When it comes to McConnell trying to run the Senate, “he may try, but he won’t succeed,” said Sen. Richard Blumenthal (D-Conn.).
“Mitch McConnell has so infected the debt ceiling issue with political self-interest,” Blumenthal said. “He wants to be majority leader. That’s his goal.”
Schumer, of course, wants to stay majority leader in 2023. But he’s chiefly seeking to exploit the interim debt fix to finally clinch a deal on the party-line social spending bill that’s sparked a feud between his centrists and his liberals.
Yet Schumer's crowing over latest confrontation with McConnell irked Manchin, a vote he can't afford to alienate. As Schumer criticized Republicans on the floor for threatening default and praised his caucus for saving the country, Manchin buried his heads in his hands. He then talked to Schumer about what he saw as inappropriate remarks.
"That was not a way to take it out. We just disagree. I'd have done it differently," Manchin said.
Some Democrats on Wednesday blasted McConnell’s offer before meeting privately as a caucus, then emerged from that sitdown to declare they had bested their perpetual foe. After Schumer contended to Democrats that McConnell “blinked” on Wednesday afternoon, Duckworth said, he was able to get his caucus on board with his strategy.

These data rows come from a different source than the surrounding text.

/-- HSET, HADD, HCPY and HCLR (R175). -/
def handleRow : Instr → Option HRow
  | .hset _ d a fld => some
      ⟨d, [a.toNat, regH d.toNat], fun s => hSet (s.rh d.toNat) fld.toNat (s.rx a.toNat).toNat⟩
  | .hadd _ d a fld => some
      ⟨d, [a.toNat, regH d.toNat], fun s => hSet (s.rh d.toNat) fld.toNat (hGet (s.rh d.toNat) fld.toNat + (s.rx a.toNat).toNat)⟩
  | .hcpy _ d a => some ⟨d, [regH a.toNat], fun s => s.rh a.toNat⟩
  | .hclr _ d => some ⟨d, [], fun _ => 0⟩
  | _ => none

/-! ### Atomics (Tables 21-4 and 21-5) -/

/-- The form of an atomic word: its FN4, and whether it returns the old word. -/
def atomRow : Instr → Option AtomForm
  | .foldadd _ d a sz ord imm => some ⟨0, false, d, a, sz, ord, imm⟩
  | .foldand _ d a sz ord imm => some ⟨1, false, d, a, sz, ord, imm⟩
  | .foldor _ d a sz ord imm => some ⟨2, false, d, a, sz, ord, imm⟩
  | .foldxor _ d a sz ord imm => some ⟨3, false, d, a, sz, ord, imm⟩
  | .foldmin _ d a sz ord imm => some ⟨4, false, d, a, sz, ord, imm⟩
  | .foldmax _ d a sz ord imm => some ⟨5, false, d, a, sz, ord, imm⟩
  | .foldminu _ d a sz ord imm => some ⟨6, false, d, a, sz, ord, imm⟩
  | .foldmaxu _ d a sz ord imm => some ⟨7, false, d, a, sz, ord, imm⟩
  | .foldfadd _ d a sz ord imm => some ⟨8, false, d, a, sz, ord, imm⟩
  | .foldfmin _ d a sz ord imm => some ⟨9, false, d, a, sz, ord, imm⟩
  | .foldfmax _ d a sz ord imm => some ⟨10, false, d, a, sz, ord, imm⟩
  | .takeadd _ d a sz ord imm => some ⟨0, true, d, a, sz, ord, imm⟩
  | .takeand _ d a sz ord imm => some ⟨1, true, d, a, sz, ord, imm⟩
  | .takeor _ d a sz ord imm => some ⟨2, true, d, a, sz, ord, imm⟩
  | .takexor _ d a sz ord imm => some ⟨3, true, d, a, sz, ord, imm⟩
  | .takemin _ d a sz ord imm => some ⟨4, true, d, a, sz, ord, imm⟩
  | .takemax _ d a sz ord imm => some ⟨5, true, d, a, sz, ord, imm⟩
  | .takeminu _ d a sz ord imm => some ⟨6, true, d, a, sz, ord, imm⟩
  | .takemaxu _ d a sz ord imm => some ⟨7, true, d, a, sz, ord, imm⟩
  | .takefadd _ d a sz ord imm => some ⟨8, true, d, a, sz, ord, imm⟩
  | .trade _ d a sz ord imm => some ⟨9, true, d, a, sz, ord, imm⟩
  | .ctrade _ d a sz ord imm => some ⟨10, true, d, a, sz, ord, imm⟩
  | _ => none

“It’s not a solution,” said Sen. Mazie Hirono (D-Hawaii). “What this does is allow us to focus on getting the president’s agenda done."
Democrats will have to act fast to avoid being dragged down again into fiscal quicksand. That's because, as much as the GOP leader struggled on Thursday getting his conference to accept a provisional detente, advisers say he's got a larger strategy in mind.
McConnell was eager to tie the debt ceiling to the expiration of government funding on Dec. 3, sapping energy from Democratic majorities by creating new deadlines for them to confront. Some of his conservative members may not have liked the offer he made to Schumer this week, but it got him closer to that goal.
Given that Democrats have three scheduled recesses before the new debt deadline, it won't be long before McConnell again begins pressuring them to raise the ceiling through reconciliation. Not to mention that Democrats had to put a number, $480 billion, to this week’s increase — and possibly the next one too.
“McConnell knows exactly what he’s doing,” said Sen. John Barrasso (R-Wyo.), the conference's No. 3 leader. “They’re going to own the debt.”
Several more centrist senators are exhausted by the back-and-forth over who won the debt fight. There’s another deadline around the corner, and both Schumer and McConnell remain at odds over how to raise the borrowing cap then.
Many Democrats are ready to toss the entire notion of the debt ceiling legislatively overboard. But until then, they’re willing to take a breather after McConnell offered a lifeline that Schumer grabbed, no matter how messy their parliamentary mano-a-mano became.
“I know a lot of my colleagues are saying the other side caved,” said Sen. Mark Warner (D-Va.). “I think rationality won.”
Caitlin Emma contributed to this report.